You are free to use any tool of your choice for load testing e.g. JMeter. The tool should be capable of invoking an HTTP endpoint
To install hey
from source:
- Install Go - https://golang.org/dl/
cd $GOPATH
- get the source -
go get github.com/rakyll/hey
- change into the directory -
cd github.com/rakyll/hey
- create an executable specific to your OS:
GOOS=windows GOARCH=amd64 go build -o ./bin/hey
GOOS=linux GOARCH=amd64 go build -o ./bin/hey
GOOS=darwin GOARCH=amd64 go build -o ./bin/hey
This should create a binary (name hey
) in the bin
folder of the current directory.
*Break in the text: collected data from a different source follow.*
/-- A reset event comes through in any state, halted or not, and leaves no fault (R257, R290). -/
theorem step_of_reset {s : State} (h : s.nextEvent = .reset) :
    step s = .next (resetEvent (s.setSchedule s.schedule.tail)) := by
  have hrun (u : State) : runEvent .reset u = .next (resetEvent u) := by
    cases hf : u.fault with
    | none => exact runEvent_live hf .reset
    | some c => exact runEvent_halted hf .reset
  rw [step_eq_settle_runEvent, h, hrun]
  exact settle_next_live rfl

/-- Settles O48: `step_of_reset` and `resetEvent_isReset`; the second reset finds the table already there. -/
theorem resetEstablishesTable : Obligations.ResetEstablishesTable := fun _ h =>
  ⟨_, step_of_reset h, resetEvent_isReset _, rfl, rfl, rfl, rfl, step_of_reset⟩

/-- Settles O49: power-on is what a reset event makes of it (R291). -/
theorem powerOnIsReset : Obligations.PowerOnIsReset :=
  ⟨resetEvent_isReset State.reset, rfl, fun _ _ _ _ => rfl⟩

end Sys2Proof.Machine
end

section
/-! The statements of 10_state.md about what instructions write: the frame (R47) and VF (R21). -/

namespace Sys2Proof.Machine

/-- Settles O53: `exec_same`, `exec_readV_other` and `exec_byteAt_outside`. -/
theorem frameOfEveryInstruction : Obligations.FrameOfEveryInstruction := fun _ _ _ h =>
  ⟨fun _ => exec_same h, fun _ => exec_readV_other h, fun _ => exec_byteAt_outside h⟩

/-- A flag is 0 or 1 (R21, D11). -/
theorem flagByte_zero_or_one (b : Bool) : flagByte b = 0 ∨ flagByte b = 1 := by
  cases b
  · exact .inl rfl
  · exact .inr rfl

/-- A DRW that raises nothing has drawn every row, written the collision to VF and set DrawRequired (R216). -/
theorem exec_drw_completes {x y n : Nibble} {s t : State} (h : exec (.drw x y n) s = .next t)
    (hr : raisesAt s (.drw x y n) = none) :
    ∃ col, t.readV regVF = flagByte col ∧ t.drawReq = true := by
  have hin : n.toNat = 0 ∨ effAddr s 0 + n.toNat ≤ 4096 := by
    simp only [raisesAt, firstOutOfRange, memSize_eq, ite_eq_right_iff, reduceCtorEq, imp_false] at hr
    omega
  obtain ⟨d, col, e, -⟩ := drawRows_inRange (startColumn (s.readV x)) n.toNat (startRow (s.readV y)) 0 false s hin
  cases h.symm.trans e
  exact ⟨col, State.readV_setV_same _ _ _, rfl⟩

/-- Settles O55: the five ALU instructions write the flag last; DRW writes the collision when it completes. -/
theorem flagRegisterDiscipline : Obligations.FlagRegisterDiscipline := by
  intro i s t h
  refine ⟨exec_readV_other h, fun hr hi => ?_⟩
  obtain ⟨b, hb⟩ : ∃ b, t.readV 15 = flagByte b := by
    rcases hi with hi | ⟨x, y, n, rfl⟩
    · obtain ⟨x, r, f, e⟩ := exec_writesResultFlag hi s
      cases h.symm.trans e
      exact ⟨f, readV_writeResultFlag_vf x r f s⟩
    · obtain ⟨col, hv, -⟩ := exec_drw_completes h hr
      exact ⟨col, hv⟩
  exact hb ▸ flagByte_zero_or_one b

end Sys2Proof.Machine
end

section
/-! The statements of 10_state.md about the waiting flag (R29), the key latch (R28) and DrawRequired (R36):
which step can change them. -/

namespace Sys2Proof.Machine

/-! ### The instruction a step executes -/

/-- A step that executes an instruction is not waiting for a key (R120). -/
theorem State.executes_not_waiting {s : State} {i : Instr} (h : s.executes = some i) : s.waiting = false := by
  unfold State.executes at h
  split at h
  next hc => obtain ⟨-, -, hw, -⟩ := hc; exact hw
  next => cases h

/-- `waiting` is changed by LD Vx, K only (R29). -/
theorem exec_waiting_cases {i : Instr} {s t : State} (h : exec i s = .next t) :
    t.waiting = s.waiting ∨ ∃ x, i = .ldVxK x := by
  by_cases hw : Elem.waiting ∈ writesOf i
  · cases i
    case ldVxK x => exact .inr ⟨x, rfl⟩
    all_goals simp [writesOf] at hw
  · exact .inl (exec_same h hw)

/-- No instruction writes the key latch (R126). -/
theorem key_notMem_writesOf (i : Instr) : Elem.key ∉ writesOf i := by
  cases i <;> simp [writesOf]

/-- DrawRequired is changed by CLS and DRW only (R36, D14). -/
theorem exec_drawReq_cases {i : Instr} {s t : State} (h : exec i s = .next t) :
    t.drawReq = s.drawReq ∨ (∃ ign, i = .cls ign) ∨ ∃ x y n, i = .drw x y n := by
  by_cases hd : Elem.drawReq ∈ writesOf i
  · cases i
    case cls ign => exact .inr (.inl ⟨ign, rfl⟩)
    case drw x y n => exact .inr (.inr ⟨x, y, n, rfl⟩)
    all_goals simp [writesOf] at hd
  · exact .inl (exec_same h hd)

/-- A DRW after which no fault is latched raised none. -/
theorem raisesAt_drw_eq_none {x y n : Nibble} {s t : State} (h : exec (.drw x y n) s = .next t)
    (ht : t.fault = none) : raisesAt s (.drw x y n) = none := by
  obtain ⟨d, b, q, e⟩ := drawRows_next (startColumn (s.readV x)) n.toNat (startRow (s.readV y))
    (effAddr s 0) false s
  cases h.symm.trans e
  exact (Option.or_eq_none_iff.mp ht).1

/-- From a cleared DrawRequired, an instruction that completes leaves it set exactly when it is CLS or DRW
(R305). -/
theorem exec_drawReq_iff {i : Instr} {s t : State} (h : exec i s = .next t) (hs : s.drawReq = false)
    (ht : t.fault = none) :
    t.drawReq = true ↔ (∃ ign, i = .cls ign) ∨ ∃ x y n, i = .drw x y n := by
  constructor
  · intro hd
    exact (exec_drawReq_cases h).resolve_left fun e => by simp [hs, hd] at e
  · rintro (⟨ign, rfl⟩ | ⟨x, y, n, rfl⟩)
    · cases h; rfl
    · obtain ⟨-, -, hd⟩ := exec_drw_completes h (raisesAt_drw_eq_none h ht)
      exact hd
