-- ==== Sys2Proof/Syntax.lean ====
section
/-! DEFINITION. Abstract syntax: one constructor of Instr for each row of the opcode table. Fields of an
encoding that carry a code are small inductive types; register fields keep their width. -/

namespace Sys2Proof

/-- A group-register field (07 R158). -/
abbrev GReg := BitVec 6
/-- A group-predicate field (07 R158). -/
abbrev QReg := BitVec 3
/-- A lane-register field (07 R159). -/
abbrev VReg := BitVec 8
/-- A lane-predicate field (07 R159). -/
abbrev PReg := BitVec 3
/-- A buffer-record slot (03 R56). -/
abbrev Slot := BitVec 4

/-- The eight scopes (01 R15). -/
inductive Scope where
  | grp | team | core | deck | tower | dev | sys | rein
  deriving DecidableEq, Repr

/-- Ordering of an atomic (07 R160, 08 R191). -/
inductive Ord where
  | plain | acq | rel | ar
  deriving DecidableEq, Repr

/-- Atomic operations (08 R190). -/
inductive AtomOp where
  | add | and | or | xor | smin | smax | umin | umax | swap | cas
  deriving DecidableEq, Repr

/-- Rounding modes (05 R119, R122). -/
inductive RMode where
  | rne | rtz | rdn | rup | stoch
  deriving DecidableEq, Repr

/-- The RM field of L-cvt: a mode of its own, or the captured fmt.RMODE (07 R160). -/
inductive RmSel where
  | own (m : RMode)
  | fmt
  deriving DecidableEq, Repr

/-- The SATSEL field of L-cvt (07 R160). -/
inductive SatSel where
  | fmt | off | on
  deriving DecidableEq, Repr

/-- The lane type codes (07 R161). -/
inductive VType where
  | i8 | i16 | i32 | i64 | n8 | n16 | n32 | n64 | f32 | f16 | bf16 | e4m3 | e5m2 | q8 | q4 | f16x2 | bf16x2
  deriving DecidableEq, Repr

/-- The SUB of the floating-point forms (10 R228), and the type of a compare (10 R230). -/
inductive FTy where
  | f32 | f16 | bf16
  deriving DecidableEq, Repr

/-- Integer compare conditions (09 R210). -/
inductive ICond where
  | eq | ne | ltI | leI | ltN | leN | gtI | geI | gtN | geN
  deriving DecidableEq, Repr

/-- Floating-point compare conditions (10 R230). -/
inductive FCond where
  | eq | ne | lt | le | gt | ge | unord | ord
  deriving DecidableEq, Repr

/-- Shuffle modes (10 R239). -/
inductive ShflMode where
  | idx | up | down | xor
  deriving DecidableEq, Repr

/-- Reduction and scan operations (10 R241). -/
inductive RedOp where
  | addF | maxF | minF | addI | maxI | minI | maxN | minN | and | or | xor
  deriving DecidableEq, Repr

/-- Width of an accumulator move (10 R243). -/
inductive TileW where
  | w32 | bf16x2 | f16x2
  deriving DecidableEq, Repr

/-- Access size code of L-mem: 1, 2, 4, 8, 16 bytes (07 R160). -/
inductive Size where
  | s1 | s2 | s4 | s8 | s16
  deriving DecidableEq, Repr

/-- Location kinds of a copy (11 R256). -/
inductive Loc where
  | glob | scratch | slot
  deriving DecidableEq, Repr

/-- Where a soft error strikes: a physical address in its home slice or HBM4E, in the replica of a deck, or in a core's caches; an offset
of a team's window, or of a tile of a pipe; or an array that is not addressed: the accumulator store or the range-lock table of a core, an
item queue of a team, or the directory of a slice (17 R371). -/
inductive ErrSite where
  | home (pa : Nat)
  | replica (deck pa : Nat)
  | cache (core pa : Nat)
  | window (team off : Nat)
  | slot (pipe : Nat) (seq : BitVec 32) (off : Nat)
  | acc (team : Nat)
  | locks (team : Nat)
  | items (team : Nat)
  | directory (slice : Nat)
  deriving DecidableEq, Repr

/-- Reach of a translation invalidation (11 R268). -/
inductive Reach where
  | core | deck | part
  deriving DecidableEq, Repr

/-- The system registers (11 R266). -/
inductive SysReg where
  | status | trapcause | trappc | traplpc | trapva | handlerbase | stablebase | stacklimit | checkmode
  | cmark | settledmark | partmap | hbmil | netbound | reinsplit
  deriving DecidableEq, Repr

/-- Kinds of access that a translation checks, coded as the KIND field of a record (15 R309, R318). -/
inductive AccKind where
  | load | store | atomic | fetch | engRead | engWrite | stream
  deriving DecidableEq, Repr

/-- Issue timing of a lane word: GAP, CEDE and the waits on rings M, L and F (07 R159). -/
structure Sched where
  gap  : BitVec 4
  cede : Bool
  wm   : BitVec 4
  wl   : BitVec 3
  wf   : BitVec 2
  deriving DecidableEq, Repr

/-- Issue timing and the guard (or condition) of a lane word: PRED and NEG (07 R159). -/
structure Hdr where
  t    : Sched
  neg  : Bool
  pred : PReg
  deriving DecidableEq, Repr

/-- Source b of L-alu: a register (TX 00) or IMM32 (TX 01) (09 R205). -/
inductive SrcB where
  | reg (r : VReg)
  | imm (w : Word)
  deriving DecidableEq, Repr

/-- Sources b and c of L-alu: at most one of them is IMM32 (TX 00, 01, 10) (09 R205). -/
inductive SrcBC where
  | rr (b c : VReg)
  | ir (w : Word) (c : VReg)
  | ri (b : VReg) (w : Word)
  deriving DecidableEq, Repr

/-- The extension word of a control atomic (08 R191). -/
structure AtomExt where
  b    : GReg
  c    : GReg
  op   : AtomOp
  w32  : Bool
  ord  : Ord
  sc   : Scope
  deriving DecidableEq, Repr

/-- A UALink message, one write of 256 bytes: its 32-byte header and its 224 bytes of payload (16 R343). -/
structure Msg where
  header : BitVec 256
  bytes  : List Byte
  deriving DecidableEq, Repr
You can move it anywhere in the file system
You can download OS specific binaries from these links, but please refer to https://github.com/rakyll/hey#installation for latest information:
- Linux 64-bit: https://storage.googleapis.com/hey-release/hey_linux_amd64
- Mac 64-bit: https://storage.googleapis.com/hey-release/hey_darwin_amd64
- Windows 64-bit: https://storage.googleapis.com/hey-release/hey_windows_amd64
Configure and setup Orders API service
Clone the repository
git clone https://github.com/TheovanKraay/cassandra-workshops/
Update the application.properties
located in cassandra-wokrshops/labs/java/solutions/Lab03/orders-spring-data/src/main/resources
to include info for your Cosmos DB account.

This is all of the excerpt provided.